13. The third kind of thermally driven compression heat pump mainly comprises a dual-energy compressor, an expansion speed increaser, a second dual-energy compressor, a second expansion speed increaser, a heat supplier, a low-temperature heat exchanger, a high-temperature heat exchanger and a heat regenerator; the external part is provided with a cold source medium channel which is communicated with a dual-energy compressor, the dual-energy compressor is also provided with a cold source medium channel which is communicated with an expansion speed increaser through a heat supplier and a heat regenerator, the expansion speed increaser is also provided with a cold source medium channel which is communicated with a second dual-energy compressor through a low-temperature heat exchanger and the heat regenerator, the second dual-energy compressor is also provided with a cold source medium channel which is communicated with the second expansion speed increaser through a high-temperature heat exchanger, and the second expansion speed increaser is also provided with a cold source medium channel which is communicated with the external part; the heat supply device is also provided with a heated medium channel communicated with the outside, the low-temperature heat exchanger is also provided with a low-temperature heat medium channel communicated with the outside, the high-temperature heat exchanger is also provided with a high-temperature heat medium channel communicated with the outside, and the expansion speed increaser and the second expansion speed increaser are connected with the dual-energy compressor and the second dual-energy compressor and transmit power to form a third-class heat-driven compression heat pump.

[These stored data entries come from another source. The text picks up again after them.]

-- ==== Sys2Proof/Machine/Job.lean ====
section
/-! DEFINITION. The job commands and the job's own events (18): definition (R446 to R451), arming (R453 to R455, R634),
start (R456, R457), pause, resume and stop (R458 to R465), status (R466). -/

namespace Sys2Proof.Machine

def JobState.defines (j : JobState) : Bool := j == .idle || j == .defined || j == .stopped

/-! ### Planes and rows (R446, R447) -/

/-- Some defined panel names a list for the plane. -/
def State.planeNamed (s : State) (plane : Nat) : Bool := s.layout.panels.any (fun p => p.lists.any (fun e => e.1 / 16 = plane))

def cmdPlaneDefine : Cmd :=
  { opcode := 0x0201, okLen := fun n => n == 8
    run := fun q s =>
      let p := q.payload
      let plane := fld p 0 1
      let codes := fld p 1 1 == 1
      checks s [(decide (15 < plane) || decide (1 < fld p 1 1) || !zeros p 2 6, .badParam), (!s.job.state.defines, .badState),
                ((s.layout.planes[Fin.ofNat 16 plane]).codes != codes && s.planeNamed plane, .badState)] fun _ =>
        { state := { s with layout := { s.layout with
            planes := upd s.layout.planes (Fin.ofNat 16 plane) (fun x => { x with codes := codes }) } } } }

def execPlaneDefine (q : Req) (s : State) : Host.Outcome State Fault Refusal := .next (serve cmdPlaneDefine q s)

def cmdRowDefine : Cmd :=
  { opcode := 0x0202, okLen := fun n => n == 8
    run := fun q s =>
      let p := q.payload
      let plane := fld p 1 1
      let k := fld p 2 1
      let phase := fld p 3 1
      checks s [(decide (15 < fld p 0 1) || (decide (15 < plane) && plane != 0xFF) || !(k == 1 || k == 2 || k == 4) ||
                  decide (k ≤ phase) || (plane == 0xFF && k != 1) || !zeros p 4 4, .badParam),
                (!s.job.state.defines, .badState)] fun _ =>
        { state := { s with layout := { s.layout with
            rows := upd s.layout.rows (Fin.ofNat 16 (fld p 0 1)) (fun d =>
              { d with plane := if plane = 0xFF then none else some (Fin.ofNat 16 plane), k := k, phase := phase }) } } } }

def execRowDefine (q : Req) (s : State) : Host.Outcome State Fault Refusal := .next (serve cmdRowDefine q s)

/-! ### Panels and the sequence (R449 to R451) -/

def State.setPanels (s : State) (panels : List Panel) : State := { s with layout := { s.layout with panels := panels } }

/-- The reply to a record that passed. -/
def panelReply (f : Nat × Nat × Nat × Nat) : List Byte :=
  le 4 f.1 ++ le 4 f.2.1 ++ le 1 f.2.2.1 ++ [0] ++ le 2 f.2.2.2 ++ zeroBytes 4

def definePanel (slot : Fin 4096) (src : Nat) (s : State) : Ans :=
  match s.checkPanel slot (s.memRead src 1040) with
  | .badRecord => .fail s .badParam
  | .badList d => .fail s .badParam d
  | .overflow plane line =>
    { state := s, status := some .noResource, detail := plane.val * 2 ^ 28 + line % 2 ^ 28
      payload := le 1 plane.val ++ zeroBytes 3 ++ le 4 line }
  | .good p =>
    { state := s.setPanels (s.layout.panels.filter (fun x => x.slot ≠ slot) ++ [p]), payload := panelReply (s.panelFigures p) }

def cmdPanelDefine : Cmd :=
  { opcode := 0x0203, okLen := fun n => n == 16
    run := fun q s =>
      let p := q.payload
      let slot : Fin 4096 := Fin.ofNat 4096 (fld p 0 2)
      let undefine := bit (fld p 2 1) 0
      let src := fld p 8 8
      checks s [(decide (4095 < fld p 0 2) || decide (1 < fld p 2 1) || !zeros p 3 5, .badParam),
                (!undefine && !inZone src 1040, .windowFault), (!s.job.state.defines || s.job.seq.contains slot, .badState)] fun _ =>
        if undefine then { state := s.setPanels (s.layout.panels.filter (fun x => x.slot ≠ slot)), payload := zeroBytes 16 }
        else definePanel slot src s }

def execPanelDefine (q : Req) (s : State) : Host.Outcome State Fault Refusal := .next (serve cmdPanelDefine q s)

/-- A binding is live or staged in a sealed or prepared group. -/
def State.bound (s : State) : Bool := !s.txn.liveBindings.isEmpty || !s.txn.stagedBindings.isEmpty

/-- Instances and plane lines of the defined sequence; all ones when it repeats until stopped. -/
def totalsBytes (t : Option (Nat × Nat)) : List Byte :=
  match t with
  | some (i, l) => le 8 i ++ le 8 l
  | none => le 8 (2 ^ 64 - 1) ++ le 8 (2 ^ 64 - 1)

/-- The first position of a sequence of slot numbers that fails: its slot is not defined. -/
def State.undefinedAt (s : State) (seq : List Nat) : Option Nat :=
  (seq.zipIdx.find? (fun e => !s.layout.panels.any (fun p => p.slot.val = e.1))).map (·.2)

/-- A panel before the last that repeats until stopped. -/
def endlessAt (panels : List Panel) : Option Nat :=
  (panels.zipIdx.find? (fun e => e.1.rpt = 0 && decide (e.2 + 1 < panels.length))).map (·.2)

def cmdJobDefine : Cmd :=
  { opcode := 0x0204, okLen := fun n => n == 16
    run := fun q s =>
      let p := q.payload
      let count := fld p 0 2
      let src := fld p 8 8
      let nums := (List.range count).map (fun i => fld (s.memRead (src + 2 * i) 2) 0 2)
      let seq : List (Fin 4096) := nums.map (Fin.ofNat 4096)
      let panels := seqPanels s.layout seq
      checks s [(count == 0 || decide (4096 < count) || decide (2 < fld p 2 1) || !zeros p 3 5, .badParam),
                (!inZone src (2 * count), .windowFault), (!s.job.state.defines, .badState), (s.bound, .badState)] fun _ =>
        match s.undefinedAt nums, endlessAt panels with
        | some i, _ => .fail s .badParam i
        | none, some i => .fail s .badParam i
        | none, none =>
          if (match seqTotals panels with | some t => decide (2 ^ 48 ≤ t.2) | none => false) then .fail s .badParam
          else
            { state := { s with job := { s.job with state := .defined, seq := seq, peMode := fld p 2 1 } }
              payload := totalsBytes (seqTotals panels) } }

def execJobDefine (q : Req) (s : State) : Host.Outcome State Fault Refusal := .next (serve cmdJobDefine q s)

def cmdJobClear : Cmd :=
  { opcode := 0x020A, okLen := fun n => n == 0
    run := fun _ s =>
      checks s [(!s.job.state.defines, .badState)] fun _ =>
        { state := if s.job.state == .idle then s
            else
              let s1 := { (s.setPanels []) with job := { s.job with seq := [], state := .idle } }
              s1.retireBindings } }

def execJobClear (q : Req) (s : State) : Host.Outcome State Fault Refusal := .next (serve cmdJobClear q s)

/-! ### Arming: the command (R453) -/

/-- The rows of a plane break R129. -/
def State.interleaveBad (s : State) (plane : Fin 16) : Bool :=
  let rows := (s.layout.rows.toList).filter (fun d => d.plane = some plane)
  match rows with
  | [] => false
  | d :: _ => rows.any (fun e => e.k ≠ d.k) || (List.range d.k).any (fun j => !rows.any (fun e => e.phase = j))

/-- A plane with a row breaks R105, or screens with an empty matrix slot (05 R126). -/
def State.screenBad (s : State) (plane : Fin 16) : Bool :=
  let used := s.layout.rows.toList.any (fun d => d.plane = some plane)
  let pl := s.layout.planes[plane]
  let sc := pl.settings plane.val
  used && (pl.codes != (sc.mode == .passThrough) || (sc.mode == .matrix && (s.layout.matrices[sc.matrix]).isNone))

/-- An armed peer of the last lap-1 beacon with another geometry (15 R368). -/
def State.geometryPeer (s : State) : Option (Fin 16) :=
  match s.chain.last with
  | none => none
  | some b => (b.slots.find? (fun x => x.filled && x.armed && some x.address ≠ s.chain.address && x.geom ≠ s.lsd.cfg.geom)).map (·.address)

/-- A lasting fault that rejects arming until a reset: a PLL (21 R529), DRAM training (20 R506), a domain off (26 R607). -/
def State.armBlockedByFault (s : State) : Bool := s.clk.armBlocked || s.miu.trainLasting || (s.pwr.off &&& 0xFF8) != 0

/-- Arming is accepted: waste of the old run is closed, a lasting encoder fault and a lane test end, step 1 begins. -/
def State.beginArm (s : State) (o : Origin) : State :=
  let s1 := (s.webSettle.closeAll.endTest 2).armLsd
  let s2 := { s1 with
    fsv := { s1.fsv with stopWanted := none }
    job := { s1.job with state := .arming, armStep := 1, armReq := some o, stepSince := s1.aon, stopReqs := [] } }
  s2.wakeChain

def cmdJobArm : Cmd :=
  { opcode := 0x0205, okLen := fun n => n == 0
    run := fun q s =>
      checks s [(!(s.job.state == .defined || s.job.state == .stopped), .badState), (!s.lsd.configured, .badState),
                (s.chain.address.isNone, .badState), (!(List.finRange 16).any s.assigned, .badParam)] fun _ =>
        match (List.finRange 16).find? s.interleaveBad, (List.finRange 16).find? s.screenBad, s.geometryPeer with
        | some p, _, _ => .fail s .badParam p.val
        | none, some p, _ => .fail s .badParam p.val
        | none, none, some a => .fail s .badParam a.val
        | none, none, none =>
          if s.armBlockedByFault then .fail s .lastingFault
          else { state := s.beginArm q.origin, status := some .accepted } }

def execJobArm (q : Req) (s : State) : Host.Outcome State Fault Refusal := .next (serve cmdJobArm q s)

/-! ### Arming: its steps (R454, R455) -/

def State.armAt (s : State) (step : Nat) : State := { s with job := { s.job with armStep := step, stepSince := s.aon } }

/-- Heads of rows assigned to a plane, by connector. -/
def State.jobHeads (s : State) : List (Fin 64) := (List.finRange 64).filter (fun h => s.assigned (headRow h))

/-- Step 1: every hop UP and ring mode within 2 ms. -/
def State.armChain (s : State) : State :=
  if s.ringUp then (s.armConns.foldl State.wakeConn s).armAt 2
  else if s.job.stepSince + ms 2 ≤ s.aon then s.armFail .badState 0
  else s

/-- Step 2: every lane of the connectors is up (12 R291). -/
def State.armLanes (s : State) : State :=
  let bad := s.armConns.foldl (fun n c => n + s.failedLanes c) 0
  if bad ≠ 0 then s.armFail .lastingFault bad
  else if s.armConns.all s.connUp then s.armAt 3
  else s

/-- `buffer_lines` of an IDENTIFY answer (13 R323). -/
def identLines (c : Connector) : Nat := match c.ident with | some p => fld p 5 1 | none => 0

/-- Step 3's verdict on one connector (13 R317, R324): the status it fails with, or none while all is well. -/
def State.connFault (s : State) (c : Fin 4) : Option Status :=
  let n := s.hlk.conns[c]
  if n.hmcLasting then some .lastingFault
  else if !n.identified then none
  else if identLines n < 24 then some .badParam
  else if (connHeads c).any (fun h => s.assigned (headRow h) && !(s.hac.heads[h]).present) then some .lastingFault
  else none

/-- Step 3, and the challenges of step 4 where a policy asks for them (14 R341). -/
def State.armIdentify (s : State) : State :=
  match s.armConns.findSome? (fun c => (s.connFault c).map (fun st => (c, st))) with
  | some (c, st) => s.armFail st (c.val * 2 ^ 28)
  | none =>
    if s.armConns.all (fun c => (s.hlk.conns[c]).identified) then
      let heads := (s.armConns.flatMap connHeads).filter (fun h => (s.hac.heads[h]).present && (s.hac.heads[h]).auth == .notRun)
      (if s.hac.policy = 0 then s else heads.foldl State.startAuth s).armAt 4
    else s

/-- Step 4: once no head's authentication runs on, the policy decides (14 R342): 0 OFF, 1 REPORT, 2 REQUIRE. -/
def State.armHeads (s : State) : State :=
  let present := (s.armConns.flatMap connHeads).filter (fun h => (s.hac.heads[h]).present)
  let go (s : State) : State := (s.armConns.foldl (fun s c => s.queueFlush c 0) s).armAt 5
  if s.hac.policy = 0 then go s
  else if present.any (fun h => (s.hac.heads[h]).auth == .notRun) then s
  else
    let bad := present.filter (fun h => (s.hac.heads[h]).auth != .passed)
    if s.hac.policy = 1 then go (bad.foldl (fun s h => s.authEvent h clsLasting) s)
    else match s.jobHeads.find? (fun h => (s.hac.heads[h]).auth != .passed) with
      | some h => s.armFail .badState ((headConn h).val * 2 ^ 28 + h.val % 16 * 2 ^ 24)
      | none => go s

/-- The checkpoint at line 0 (07 R161): the initial state, the same in both pipelines. -/
def State.initCkpt (s : State) (r : Fin 16) : Ckpt :=
  { s.ckptRecord r PipeRun.init none with valid := true }

/-- A capture that waits and can write nothing in this job ends (11 R272). -/
def State.captureCheck (s : State) : State :=
  match s.hamper.capture with
  | none => s
  | some c =>
    if !s.assigned c.row || !s.hasLine c.row c.first then s.endCapture 3
    else { s with hamper := { s.hamper with capture := some { c with active := true } } }

/-- Step 6 (R455). -/
def State.prepareRun (s : State) : State :=
  let rows := Vector.ofFn (fun r : Fin 16 =>
    let x := { s.rows[r].emptied with squashes := 0, lateLines := 0, faultAt := none }
    if s.assigned r then { x with ckpts := [s.initCkpt r], ready := s.rowLines r == some 0 } else x)
  let defs := s.layout.rows.map (fun (d : RowDef) => { d with armCurve := match d.plane with | some p => p.val | none => d.armCurve })
  let jobRows := Vector.ofFn (fun r : Fin 16 => { JobRow.init with done := s.assigned r && s.rowLines r == some 0 })
  let s1 : State := { s with
    layout := { s.layout with rows := defs }
    rows := rows
    chk := { s.chk with cvus := Chk.init.cvus, ctxs := s.chk.ctxs.map UnitCtx.idle }
    codec := { s.codec with decP := Decoders.init, decS := Decoders.init }
    fsv := { s.fsv with pourFails := Vector.replicate 32 [] }
    job := { s.job with rows := jobRows, pauseAt := none, resumeAt := none, stopPending := false, stopAt := none } }
  (s1.partnerCheck s1.txn.newest).captureCheck

/-- Step 5: every lane of the connectors has answered FLUSHED, and the memory runs at FSP0 (20 R503); then step 6. -/
def State.armFlush (s : State) : State :=
  if s.armConns.all (fun c => (connLanes c).all (fun l => (s.hlk.tx[l]).flushed)) && s.miu.fsp == 0 then s.prepareRun.armAt 7
  else s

14. The third kind of heat-driven compression heat pump mainly comprises a dual-energy compressor, an expansion speed increaser, a second dual-energy compressor, a second expansion speed increaser, a heat supplier, a low-temperature heat exchanger, a cooler and a heat regenerator; the external part of the expansion speed increaser is provided with a high-temperature heat medium channel which is communicated with a second expansion speed increaser, the second expansion speed increaser is also provided with a high-temperature heat medium channel which is communicated with a dual-energy compressor through a cooler, the dual-energy compressor is also provided with a high-temperature heat medium channel which is communicated with the expansion speed increaser through a heat supplier and a heat regenerator, the expansion speed increaser is also provided with a high-temperature heat medium channel which is communicated with the second dual-energy compressor through a low-temperature heat exchanger and a heat regenerator, and the second dual-energy compressor is also provided with a high-temperature heat medium channel which is communicated with the external part; the heat supply device is also communicated with the outside through a heated medium channel, the low-temperature heat exchanger is also communicated with the outside through a low-temperature heat medium channel, the cooler is also communicated with the outside through a cold source medium channel, and the expansion speed increaser and the second expansion speed increaser are connected with the dual-energy compressor and the second dual-energy compressor and transmit power to form a third-class heat-driven compression heat pump.

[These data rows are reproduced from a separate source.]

/-- The chain's commands and its enumeration complete. CHAIN_STATUS answers 48 bytes. CHAIN_ENUMERATE of the head sends the
token and waits; elsewhere BAD_STATE. CHAIN_CONFIG sets peer_stop and sleep_ms. CHAIN_LINK WAKE wakes both directions and
answers once every hop is up; SLEEP puts the downstream one to sleep. ENUM back at the head completes the enumeration,
elsewhere gives the address; ENUM_DONE brings count and epoch; no return within 1 ms repeats once, then fails. NO_HEAD
posts after 1 s. CHAIN_OF_ONE makes the head a chain of one. REJOIN answers give the address between the neighbours'.
CHAIN_SLEEP_TIMER sleeps the upstream direction, and CHAIN_WAKE_TIMEOUT ends a wake after 2 ms. (R359, R360, R361, R363,
R377, R378, R436, R437, R438, R440) -/
def Obligations.ChainComplete : Prop :=
  (∀ (q : Req) (s : State), Claims.FreshOf 0x0700 0 q s → ∃ p, exec (.chainStatus q) s = .next ((Claims.ok (s.start q 0x0700) p).deliver q 0x0700) ∧
    p.length = 48 ∧ p[0]? = some s.ownAddress ∧ fld p 8 4 = s.chain.sleepMs % 2 ^ 32 ∧ fld p 32 8 = s.nowNs % 2 ^ 64) ∧
  (∀ (q : Req) (s : State), Claims.FreshOf 0x0701 0 q s →
    (s.chain.strap = false → exec (.chainEnumerate q) s = .next ((Ans.fail (s.start q 0x0701) .badState).deliver q 0x0701)) ∧
    (s.chain.strap = true → s.chainArmed = false → ∃ u, exec (.chainEnumerate q) s = .next ((Claims.accepted u).deliver q 0x0701) ∧
      u.chain.address = some 0 ∧ u.chain.enumWait = some (s.aon, false) ∧ u.chain.enumReq = some q.origin)) ∧
  (∀ (q : Req) (s : State) (stop : Bool) (sleep : Nat), Claims.Fresh 0x0702 q s → s.armed = false → sleep ≤ 3600000 →
    q.payload = [if stop then 1 else 0, 0, 0, 0] ++ le 4 sleep →
    exec (.chainConfig q) s = .next ((Claims.ok { s.start q 0x0702 with chain := { s.chain with peerStop := stop, sleepMs := sleep } }).deliver q 0x0702)) ∧
  (∀ (q : Req) (s : State), Claims.Fresh 0x0704 q s →
    (q.payload = [0, 0, 0, 0, 0, 0, 0, 0] → ∃ u, exec (.chainLink q) s = .next ((Claims.later u).deliver q 0x0704) ∧ u.chain.hopIn.txSleep = false ∧
      u.chain.hopOut.txSleep = false ∧ (u.chain.linkReq = none ↔ s.chain.count = 1 ∨ (u.hopUp .inn && u.hopUp .out) = true)) ∧
    (q.payload = [1, 0, 0, 0, 0, 0, 0, 0] → s.chainArmed = false → s.canSend .out = true →
      ∃ u, exec (.chainLink q) s = .next ((Claims.ok u).deliver q 0x0704) ∧ u.chain = { s.chain with hopOut := { s.chain.hopOut with txSleep := true } })) ∧
  (∀ (h : ChainHdr) (v : Byte) (serial : BitVec 64) (t : Nat) (s : State),
    (s.chain.strap = true → serial = Config.serial → s.chain.enumWait.isSome = true → ∃ u, exec (.enum h v serial t) s = .next u ∧
      u.chain.address = some 0 ∧ u.chain.count = v.toNat ∧ u.chain.epoch = s.chain.epoch + 1 ∧ u.chain.enumWait = none ∧ Claims.Posts s u [0x02D0]) ∧
    (s.chain.strap = false → v.toNat ≤ 15 → ∃ u, exec (.enum h v serial t) s = .next u ∧ u.chain.address.map (·.val) = some v.toNat ∧
      Claims.Posts s u []) ∧
    (s.chain.strap = false → 15 < v.toNat → ∃ u, exec (.enum h v serial t) s = .next u ∧ u.chain.address = none ∧ Claims.Posts s u [0x02D0])) ∧
  (∀ (h : ChainHdr) (n : Byte) (e : BitVec 6) (serial : BitVec 64) (t : Nat) (s : State), s.chain.strap = false →
    ∃ u, exec (.enumDone h n e serial t) s = .next u ∧ u.chain.count = n.toNat ∧ u.chain.epoch = e ∧ Claims.Posts s u [0x02D0]) ∧
  (∀ (t t0 : Nat) (again : Bool) (s : State), s.chain.enumWait = some (t0, again) →
    (max s.aon t < t0 + 1000000 * 2 ^ 32 → exec (.enumTimeout t) s = .next (s.at t)) ∧
    (t0 + 1000000 * 2 ^ 32 ≤ max s.aon t → ∃ u, exec (.enumTimeout t) s = .next u ∧
      u.chain.enumWait = (if again then none else some (max s.aon t, true)) ∧ Claims.Posts s u (if again then [0x02D0] else []))) ∧
  (∀ (t t0 : Nat) (s : State), s.chain.upSince = some t0 → t0 + 1000000000 * 2 ^ 32 ≤ max s.aon t → s.chain.strap = false → s.chain.address = none →
    s.chain.noHeadPosted = false → ∃ u, exec (.noHead t) s = .next u ∧ u.chain = { s.chain with noHeadPosted := true } ∧ Claims.Posts s u [0x02D0]) ∧
  (∀ (t : Nat) (s : State), (s.chain.strap = false → exec (.chainOfOne t) s = .next (s.at t)) ∧
    (s.chain.strap = true → s.chain.address = none → (s.at t).silent 32 = true → (s.at t).silent 33 = true → ∃ u, exec (.chainOfOne t) s = .next u ∧
      u.chain.address = some 0 ∧ u.chain.count = 1 ∧ u.chain.epoch = s.chain.epoch + 1 ∧ Claims.Posts s u [0x02D0])) ∧
  (∀ (h : ChainHdr) (a b n : Byte) (e e' : BitVec 6) (t : Nat) (s : State), h.side = .inn → s.chain.rejoining = true → s.chain.rejoinOut = some (b, n, e') →
    b.toNat = a.toNat + 2 → b.toNat < n.toNat → n.toNat ≤ 16 → ∃ u, exec (.rejoin h (.answer a n e) t) s = .next u ∧
      u.chain.address.map (·.val) = some (a.toNat + 1) ∧ u.chain.count = n.toNat ∧ u.chain.epoch = e ∧ u.chain.rejoining = false) ∧
  (∀ (t : Nat) (s : State), (s.chain.sleepMs = 0 → exec (.chainSleepTimer t) s = .next (s.at t)) ∧
    (0 < s.chain.sleepMs → s.chain.lastArmed + s.chain.sleepMs * 1000000 * 2 ^ 32 ≤ max s.aon t → s.armed = false → s.canSend .inn = true →
      ∃ u, exec (.chainSleepTimer t) s = .next u ∧ u.chain = { s.chain with hopIn := { s.chain.hopIn with txSleep := true } })) ∧
  (∀ (t t0 : Nat) (o : Origin) (s : State), s.chain.linkReq = some (o, t0) →
    (max s.aon t < t0 + 2000000 * 2 ^ 32 → exec (.chainWakeTimeout t) s = .next (s.at t)) ∧
    (t0 + 2000000 * 2 ^ 32 ≤ max s.aon t → s.chain.count ≠ 1 → (s.hopUp .inn && s.hopUp .out) = false → ∃ u, exec (.chainWakeTimeout t) s = .next u ∧
      u.chain = { s.chain with linkReq := none }))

15. The third kind of heat-driven compression heat pump mainly comprises a dual-energy compressor, an expansion speed increaser, a second dual-energy compressor, a second expansion speed increaser, a heat supplier, a high-temperature heat exchanger, a cooler and a heat regenerator; the external part of the expansion speed increaser is provided with a low-temperature heat medium channel which is communicated with a second dual-energy compressor through a heat regenerator, the second dual-energy compressor is also provided with a low-temperature heat medium channel which is communicated with a second expansion speed increaser through a high-temperature heat exchanger, the second expansion speed increaser is also provided with a low-temperature heat medium channel which is communicated with the dual-energy compressor through a cooler, the dual-energy compressor is also provided with a low-temperature heat medium channel which is communicated with the expansion speed increaser through a heat supplier and the heat regenerator, and the expansion speed increaser is also provided with a low-temperature heat medium channel which is communicated with the external part; the heat supply device is also communicated with the outside through a heated medium channel, the high-temperature heat exchanger is also communicated with the outside through a high-temperature heat medium channel, the cooler is also communicated with the outside through a cold source medium channel, and the expansion speed increaser and the second expansion speed increaser are connected with the dual-energy compressor and the second dual-energy compressor and transmit power to form a third-class heat-driven compression heat pump.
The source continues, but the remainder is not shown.